### Task directions
Output the data below line for line, exactly, up to and including the line where "have h2 := congrArg (· % w) h" appears.

### Records to use
-- ==== Sys2Proof/Laws/Engine.lean ====
section
/-!
SUPPORT. The engine's accesses (R63, R75, R143): the cells of a raster and their addresses, and everything the loop over the cells of
a destination raster does.
-/

namespace Sys2Proof.Machine

/-! ## Cells and addresses -/

theorem mem_cells {h w row col : Nat} : (row, col) ∈ cells h w ↔ row < h ∧ col < w := by
  simp [cells]

theorem cells_nodup (h w : Nat) : (cells h w).Nodup := by
  unfold cells
  rw [List.nodup_flatMap]
  refine ⟨fun r _ => (List.nodup_range).map fun a b hab => by simpa using hab, ?_⟩
  refine (List.nodup_range (n := h)).imp ?_
  intro a b hab x hx hy
  simp only [List.mem_map, List.mem_range] at hx hy
  obtain ⟨c, _, rfl⟩ := hx
  obtain ⟨d, _, hd⟩ := hy
  exact hab (congrArg Prod.fst hd).symm

/-- `lin` gives different cells different indexes (R147). -/
theorem lin_injective {w row col row' col' : Nat} (hc : col < w) (hc' : col' < w) (h : lin w row col = lin w row' col') :
    row = row' ∧ col = col' := by
  unfold lin at h
  have hw : 0 < w := by omega
  have h1 := congrArg (· / w) h
  have h2 := congrArg (· % w) h
  simp only [Nat.mul_comm _ w, Nat.mul_add_div hw, Nat.div_eq_of_lt hc, Nat.div_eq_of_lt hc', Nat.mul_add_mod,
    Nat.mod_eq_of_lt hc, Nat.mod_eq_of_lt hc'] at h1 h2
  omega

/-- `lin` stays below the length of the region (R147). -/
theorem lin_lt {w h row col : Nat} (hr : row < h) (hc : col < w) : lin w row col < w * h := by
  unfold lin
  have : (row + 1) * w ≤ h * w := Nat.mul_le_mul_right w hr
  rw [Nat.add_mul, Nat.one_mul] at this
  rw [Nat.mul_comm w h]
  omega

/-- Every index below the length of the region is `lin` of a cell (R147). -/
theorem exists_lin {w h k : Nat} (hk : k < w * h) : k / w < h ∧ k % w < w ∧ lin w (k / w) (k % w) = k := by
  have hw : 0 < w := Nat.pos_of_ne_zero fun e => by simp [e] at hk
  refine ⟨Nat.div_lt_of_lt_mul hk, Nat.mod_lt k hw, ?_⟩
  unfold lin
  rw [Nat.mul_comm]
  exact Nat.div_add_mod k w

/-- The region of a raster, as word addresses (R141). -/
def Raster.Region (r : Raster) (a : Nat) : Prop := r.base ≤ a ∧ a < r.base + r.cols * r.rows

theorem Raster.addr_injective {r : Raster} {row col row' col' : Nat} (hc : col < r.cols) (hc' : col' < r.cols)
    (h : r.addr row col = r.addr row' col') : row = row' ∧ col = col' :=
  lin_injective hc hc' (Nat.add_left_cancel h)

theorem Raster.region_addr {r : Raster} {row col : Nat} (hr : row < r.rows) (hc : col < r.cols) : r.Region (r.addr row col) :=
  ⟨Nat.le_add_right .., Nat.add_lt_add_left (lin_lt hr hc) _⟩

theorem Raster.exists_addr {r : Raster} {a : Nat} (h : r.Region a) :
    ∃ row col, row < r.rows ∧ col < r.cols ∧ r.addr row col = a := by
  obtain ⟨h1, h2⟩ := h
  obtain ⟨hr, hc, hl⟩ := exists_lin (w := r.cols) (h := r.rows) (k := a - r.base) (by omega)
  exact ⟨_, _, hr, hc, by unfold Raster.addr; omega⟩

theorem srcRegion_iff {s : State} (hs : SrcFits s) (a : Nat) : (srcRaster s).Region a ↔ InSrc s a := by
  rw [inSrc_iff hs.1 hs.2.1, Raster.Region, srcRaster_cols hs.1, srcRaster_rows hs.2.1]
  rfl

theorem dstRegion_iff {s : State} (hd : DstFits s) (a : Nat) : (dstRaster s).Region a ↔ InDst s a := by
  rw [inDst_iff hd.1 hd.2.1, Raster.Region, dstRaster_cols hd.1, dstRaster_rows hd.2.1]
  rfl

theorem srcRaster_addr {s : State} (hw : 1 ≤ s.srcWidth.toInt) (row col : Nat) :
    (srcRaster s).addr row col = srcAddr s row col := by
  simp only [Raster.addr, srcRaster_cols hw, lin, srcAddr, srcRaster_base]

theorem dstRaster_addr {s : State} (hw : 1 ≤ s.dstWidth.toInt) (row col : Nat) :
    (dstRaster s).addr row col = dstAddr s row col := by
  simp only [Raster.addr, dstRaster_cols hw, lin, dstAddr, dstRaster_base]

/-- A DST that passed its check lies inside PMEM (R142). -/
theorem dst_lt_pmemWords {s : State} (hd : DstFits s) {a : Nat} (h : InDst s a) : a < s.cfg.pmemWords := by
  have := hd.2.2
  have := h.2
  omega

/-! ## The loop over the cells -/

section StoreCells

variable {dst : Raster} {cell : Memory → Nat → Nat → Except Fault (Option Word)}

/-- The loop keeps the canonical form. -/
theorem storeCells_wf {l : List (Nat × Nat)} {m m' : Memory} (h : storeCells dst cell l m = .ok m') (hm : m.wf = true) :
    m'.wf = true := by
  induction l generalizing m with
  | nil => cases h; exact hm
  | cons p l ih =>
    obtain ⟨row, col⟩ := p
    simp only [storeCells] at h
    split at h
    · cases h
    · exact ih h hm
    · exact ih h (Memory.wf_write _ _ hm)

/-- The loop keeps every listed word inside PMEM, if its cells are. -/
theorem storeCells_inside {n : Nat} {l : List (Nat × Nat)} {m m' : Memory} (h : storeCells dst cell l m = .ok m')
    (hm : m.inside n = true) (hl : ∀ p ∈ l, dst.addr p.1 p.2 < n) : m'.inside n = true := by
  induction l generalizing m with
  | nil => cases h; exact hm
  | cons p l ih =>
    obtain ⟨row, col⟩ := p
    have hl' := fun q hq => hl q (List.mem_cons_of_mem _ hq)
    simp only [storeCells] at h
    split at h
    · cases h
    · exact ih h hm hl'
    · exact ih h (Memory.inside_write _ hm (hl _ (List.mem_cons_self ..))) hl'

/-- The cells of `l` read only addresses of `src`, and none of them is stored to `src` (R63, R75): so every cell sees the memory `m₀`
that the command began with. -/
structure SeesOnly (dst : Raster) (cell : Memory → Nat → Nat → Except Fault (Option Word)) (src : Nat → Prop)
    (l : List (Nat × Nat)) (m₀ : Memory) : Prop where
  reads : ∀ m : Memory, (∀ a, src a → m.read a = m₀.read a) → ∀ p ∈ l, cell m p.1 p.2 = cell m₀ p.1 p.2
  stores : ∀ p ∈ l, ¬src (dst.addr p.1 p.2)

theorem SeesOnly.tail {src : Nat → Prop} {p : Nat × Nat} {l : List (Nat × Nat)} {m₀ : Memory}
    (h : SeesOnly dst cell src (p :: l) m₀) : SeesOnly dst cell src l m₀ :=
  ⟨fun m hm q hq => h.reads m hm q (List.mem_cons_of_mem _ hq), fun q hq => h.stores q (List.mem_cons_of_mem _ hq)⟩

/-- A store of one of the cells keeps what the cells see. -/
theorem SeesOnly.agree {src : Nat → Prop} {p : Nat × Nat} {l : List (Nat × Nat)} {m₀ m : Memory}
    (h : SeesOnly dst cell src (p :: l) m₀) (hm : ∀ a, src a → m.read a = m₀.read a) (v : Word) :
    ∀ a, src a → (m.write (dst.addr p.1 p.2) v).read a = m₀.read a := by
  intro a ha
  have hne : a ≠ dst.addr p.1 p.2 := by
    rintro rfl
    exact h.stores p (List.mem_cons_self ..) ha
  rw [Memory.read_write_other _ _ hne, hm a ha]

/-- The loop ends if every cell has a value from the memory the command began with. -/
theorem storeCells_total {src : Nat → Prop} {l : List (Nat × Nat)} {m₀ m : Memory} (hs : SeesOnly dst cell src l m₀)
    (hm : ∀ a, src a → m.read a = m₀.read a) (hv : ∀ p ∈ l, ∃ o, cell m₀ p.1 p.2 = .ok o) :
    ∃ m', storeCells dst cell l m = .ok m' := by
  induction l generalizing m with
  | nil => exact ⟨m, rfl⟩
  | cons p l ih =>
    have hv' := fun q hq => hv q (List.mem_cons_of_mem _ hq)
    have hp := hs.reads m hm p (List.mem_cons_self ..)
    obtain ⟨o, ho⟩ := hv p (List.mem_cons_self ..)
    rw [ho] at hp
    obtain ⟨row, col⟩ := p
    simp only [storeCells, hp]
    cases o with
    | none => exact ih hs.tail hm hv'
    | some v => exact ih hs.tail (hs.agree hm v) hv'

/-- A loop that stops stops at a cell that has no value in the memory the command began with. -/
theorem storeCells_error {src : Nat → Prop} {l : List (Nat × Nat)} {m₀ m : Memory} {f : Fault}
    (hs : SeesOnly dst cell src l m₀) (hm : ∀ a, src a → m.read a = m₀.read a) (h : storeCells dst cell l m = .error f) :
    ∃ p ∈ l, cell m₀ p.1 p.2 = .error f := by
  induction l generalizing m with
  | nil => cases h
  | cons p l ih =>
    have hp := hs.reads m hm p (List.mem_cons_self ..)
    obtain ⟨row, col⟩ := p
    simp only [storeCells] at h
    split at h
    · rename_i g hg
      cases h
      exact ⟨(row, col), List.mem_cons_self .., hp ▸ hg⟩
    · obtain ⟨q, hq, hqf⟩ := ih hs.tail hm h
      exact ⟨q, List.mem_cons_of_mem _ hq, hqf⟩
    · obtain ⟨q, hq, hqf⟩ := ih hs.tail (hs.agree hm _) h
      exact ⟨q, List.mem_cons_of_mem _ hq, hqf⟩

/-- Everything a loop that ends has done: every cell had a value in the memory the command began with, a cell with a word to write
holds that word, and every other address is as before (R75). -/
theorem storeCells_spec {src : Nat → Prop} {l : List (Nat × Nat)} {m₀ m m' : Memory} (hs : SeesOnly dst cell src l m₀)
    (hn : (l.map fun p => dst.addr p.1 p.2).Nodup)
    (hm : ∀ a, src a → m.read a = m₀.read a) (h : storeCells dst cell l m = .ok m') :
    (∀ p ∈ l, ∃ o, cell m₀ p.1 p.2 = .ok o) ∧
    (∀ p ∈ l, ∀ v, cell m₀ p.1 p.2 = .ok (some v) → m'.read (dst.addr p.1 p.2) = some v) ∧
    (∀ a, (∀ p ∈ l, ∀ v, cell m₀ p.1 p.2 = .ok (some v) → dst.addr p.1 p.2 ≠ a) → m'.read a = m.read a) := by
  induction l generalizing m with
  | nil => cases h; simp
  | cons p l ih =>
    have hp := hs.reads m hm p (List.mem_cons_self ..)
    rw [List.map_cons, List.nodup_cons] at hn
    have hout : ∀ q ∈ l, dst.addr q.1 q.2 ≠ dst.addr p.1 p.2 := fun q hq e =>
      hn.1 (e ▸ List.mem_map_of_mem (f := fun p : Nat × Nat => dst.addr p.1 p.2) hq)
    obtain ⟨row, col⟩ := p
    simp only [storeCells] at h
    split at h
    · cases h
    · rename_i ho
      rw [ho] at hp
      obtain ⟨h1, h2, h3⟩ := ih hs.tail hn.2 hm h
      refine ⟨?_, ?_, ?_⟩
      · intro q hq
        rcases List.mem_cons.mp hq with rfl | hq
        · exact ⟨none, hp.symm⟩
        · exact h1 q hq
      · intro q hq v hv
        rcases List.mem_cons.mp hq with rfl | hq
        · rw [← hp] at hv; cases hv
        · exact h2 q hq v hv
      · intro a ha
        exact h3 a fun q hq => ha q (List.mem_cons_of_mem _ hq)
    · rename_i v ho
      rw [ho] at hp
      obtain ⟨h1, h2, h3⟩ := ih hs.tail hn.2 (hs.agree hm v) h
      refine ⟨?_, ?_, ?_⟩
      · intro q hq
        rcases List.mem_cons.mp hq with rfl | hq
        · exact ⟨some v, hp.symm⟩
        · exact h1 q hq
      · intro q hq w hw
        rcases List.mem_cons.mp hq with rfl | hq
        · rw [← hp] at hw
          cases hw
          rw [h3 _ fun q hq v' _ => hout q hq, Memory.read_write_same]
        · exact h2 q hq w hw
      · intro a ha
        rw [h3 a fun q hq => ha q (List.mem_cons_of_mem _ hq)]
        exact Memory.read_write_other _ _ (ha _ (List.mem_cons_self ..) v hp.symm).symm

end StoreCells

/-- The addresses of the cells of a raster are all different (R75: "each DST address at most once"). -/
theorem cellAddrs_nodup {dst : Raster} {h w : Nat} (hw : w ≤ dst.cols) :
    ((cells h w).map fun p => dst.addr p.1 p.2).Nodup := by
  refine List.Nodup.map_on ?_ (cells_nodup h w)
  rintro ⟨r, c⟩ hp ⟨r', c'⟩ hq he
  have hp := (mem_cells.mp hp).2
  have hq := (mem_cells.mp hq).2
  obtain ⟨rfl, rfl⟩ := Raster.addr_injective (by omega) (by omega) he
  rfl

/-! ## The effect of a transform -/

/-- A cell of a transform reads only the SRC region, in the loop over `h` rows and `w` columns. -/
def ReadsSource (s : State) (cell : Memory → Nat → Nat → Except Fault (Option Word)) (h w : Nat) : Prop :=
  ∀ m : Memory, (∀ a, (srcRaster s).Region a → m.read a = s.pmem.read a) → ∀ row col, row < h → col < w →
    cell m row col = cell s.pmem row col

/-- In a transform that passed its checks, over a loop inside DST, the cells see the memory the command began with. -/
theorem seesOnly_of_ready {s : State} {cell : Memory → Nat → Nat → Except Fault (Option Word)} {h w : Nat}
    (hr : TransformReady s) (hc : ReadsSource s cell h w) (hh : h ≤ (dstRaster s).rows) (hw : w ≤ (dstRaster s).cols) :
    SeesOnly (dstRaster s) cell (srcRaster s).Region (cells h w) s.pmem where
  reads := fun m hm p hp => hc m hm p.1 p.2 (mem_cells.mp hp).1 (mem_cells.mp hp).2
  stores := fun p hp hs => by
    have hb := mem_cells.mp hp
    refine hr.2.2 _ ⟨(srcRegion_iff hr.1 _).mp hs, (dstRegion_iff hr.2.1 _).mp ?_⟩
    exact Raster.region_addr (by omega) (by omega)

/-- A transform's effect happens if every cell has a value, and then it is this: each cell's word at the cell's address, every
other address as before, and nothing but PMEM changed (R75). -/
theorem transformEffect_ok {s : State} {cell : Memory → Nat → Nat → Except Fault (Option Word)} {h w : Nat}
    (hr : TransformReady s) (hc : ReadsSource s cell h w) (hh : h ≤ (dstRaster s).rows) (hw : w ≤ (dstRaster s).cols)
    (hv : ∀ row col, row < h → col < w → ∃ o, cell s.pmem row col = .ok o) :
    ∃ m, transformEffect cell h w s = .ok (s.setPmem m) ∧
      (∀ row col v, row < h → col < w → cell s.pmem row col = .ok (some v) → m.read (dstAddr s row col) = some v) ∧
      (∀ a, (∀ row col v, row < h → col < w → cell s.pmem row col = .ok (some v) → dstAddr s row col ≠ a) →
        m.read a = s.pmem.read a) := by
  have hs := seesOnly_of_ready hr hc hh hw
  obtain ⟨m, hm⟩ := storeCells_total hs (fun _ _ => rfl) fun p hp => hv p.1 p.2 (mem_cells.mp hp).1 (mem_cells.mp hp).2
  obtain ⟨-, h2, h3⟩ := storeCells_spec hs (cellAddrs_nodup hw) (fun _ _ => rfl) hm
  refine ⟨m, by simp only [transformEffect, hm], ?_, ?_⟩
  · intro row col v h1 h1' hcv
    rw [← dstRaster_addr hr.2.1.1]
    exact h2 (row, col) (mem_cells.mpr ⟨h1, h1'⟩) v hcv
  · intro a ha
    refine h3 a fun p hp v hpv => ?_
    rw [dstRaster_addr hr.2.1.1]
    exact ha p.1 p.2 v (mem_cells.mp hp).1 (mem_cells.mp hp).2 hpv

/-- Conversely, everything a transform's effect has done when it answers a state. -/
theorem transformEffect_spec {s t : State} {cell : Memory → Nat → Nat → Except Fault (Option Word)} {h w : Nat}
    (hr : TransformReady s) (hc : ReadsSource s cell h w) (hh : h ≤ (dstRaster s).rows) (hw : w ≤ (dstRaster s).cols)
    (he : transformEffect cell h w s = .ok t) :
    ∃ m, t = s.setPmem m ∧ (s.pmem.wf = true → m.wf = true) ∧
      (s.pmem.inside s.cfg.pmemWords = true → m.inside s.cfg.pmemWords = true) ∧
      (∀ row col, row < h → col < w → ∃ o, cell s.pmem row col = .ok o) ∧
      (∀ row col v, row < h → col < w → cell s.pmem row col = .ok (some v) → m.read (dstAddr s row col) = some v) ∧
      (∀ a, (∀ row col v, row < h → col < w → cell s.pmem row col = .ok (some v) → dstAddr s row col ≠ a) →
        m.read a = s.pmem.read a) := by
  have hs := seesOnly_of_ready hr hc hh hw
  simp only [transformEffect] at he
  split at he
  · rename_i m hm
    cases he
    obtain ⟨h1, h2, h3⟩ := storeCells_spec hs (cellAddrs_nodup hw) (fun _ _ => rfl) hm
    refine ⟨m, rfl, storeCells_wf hm, fun hi => storeCells_inside hm hi ?_, ?_, ?_, ?_⟩
    · intro p hp
      have hb := mem_cells.mp hp
      exact dst_lt_pmemWords hr.2.1 ((dstRegion_iff hr.2.1 _).mp (Raster.region_addr (by omega) (by omega)))
    · intro row col hrow hcol
      exact h1 (row, col) (mem_cells.mpr ⟨hrow, hcol⟩)
    · intro row col v hrow hcol hcv
      rw [← dstRaster_addr hr.2.1.1]
      exact h2 (row, col) (mem_cells.mpr ⟨hrow, hcol⟩) v hcv
    · intro a ha
      refine h3 a fun p hp v hpv => ?_
      rw [dstRaster_addr hr.2.1.1]
      exact ha p.1 p.2 v (mem_cells.mp hp).1 (mem_cells.mp hp).2 hpv
  · cases he

/-- A transform's effect that ends in a model fault has a cell with that fault. -/
theorem transformEffect_error {s : State} {cell : Memory → Nat → Nat → Except Fault (Option Word)} {h w : Nat} {f : Fault}
    (hr : TransformReady s) (hc : ReadsSource s cell h w) (hh : h ≤ (dstRaster s).rows) (hw : w ≤ (dstRaster s).cols)
    (he : transformEffect cell h w s = .error f) :
    ∃ row col, row < h ∧ col < w ∧ cell s.pmem row col = .error f := by
  have hs := seesOnly_of_ready hr hc hh hw
  simp only [transformEffect] at he
  split at he
  · cases he
  · rename_i g hg
    cases he
    obtain ⟨p, hp, hpf⟩ := storeCells_error hs (fun _ _ => rfl) hg
    exact ⟨p.1, p.2, (mem_cells.mp hp).1, (mem_cells.mp hp).2, hpf⟩

end Sys2Proof.Machine
end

### Exercise output
-- ==== Sys2Proof/Laws/Engine.lean ====
section
/-!
SUPPORT. The engine's accesses (R63, R75, R143): the cells of a raster and their addresses, and everything the loop over the cells of
a destination raster does.
-/

namespace Sys2Proof.Machine

/-! ## Cells and addresses -/

theorem mem_cells {h w row col : Nat} : (row, col) ∈ cells h w ↔ row < h ∧ col < w := by
  simp [cells]

theorem cells_nodup (h w : Nat) : (cells h w).Nodup := by
  unfold cells
  rw [List.nodup_flatMap]
  refine ⟨fun r _ => (List.nodup_range).map fun a b hab => by simpa using hab, ?_⟩
  refine (List.nodup_range (n := h)).imp ?_
  intro a b hab x hx hy
  simp only [List.mem_map, List.mem_range] at hx hy
  obtain ⟨c, _, rfl⟩ := hx
  obtain ⟨d, _, hd⟩ := hy
  exact hab (congrArg Prod.fst hd).symm

/-- `lin` gives different cells different indexes (R147). -/
theorem lin_injective {w row col row' col' : Nat} (hc : col < w) (hc' : col' < w) (h : lin w row col = lin w row' col') :
    row = row' ∧ col = col' := by
  unfold lin at h
  have hw : 0 < w := by omega
  have h1 := congrArg (· / w) h
  have h2 := congrArg (· % w) h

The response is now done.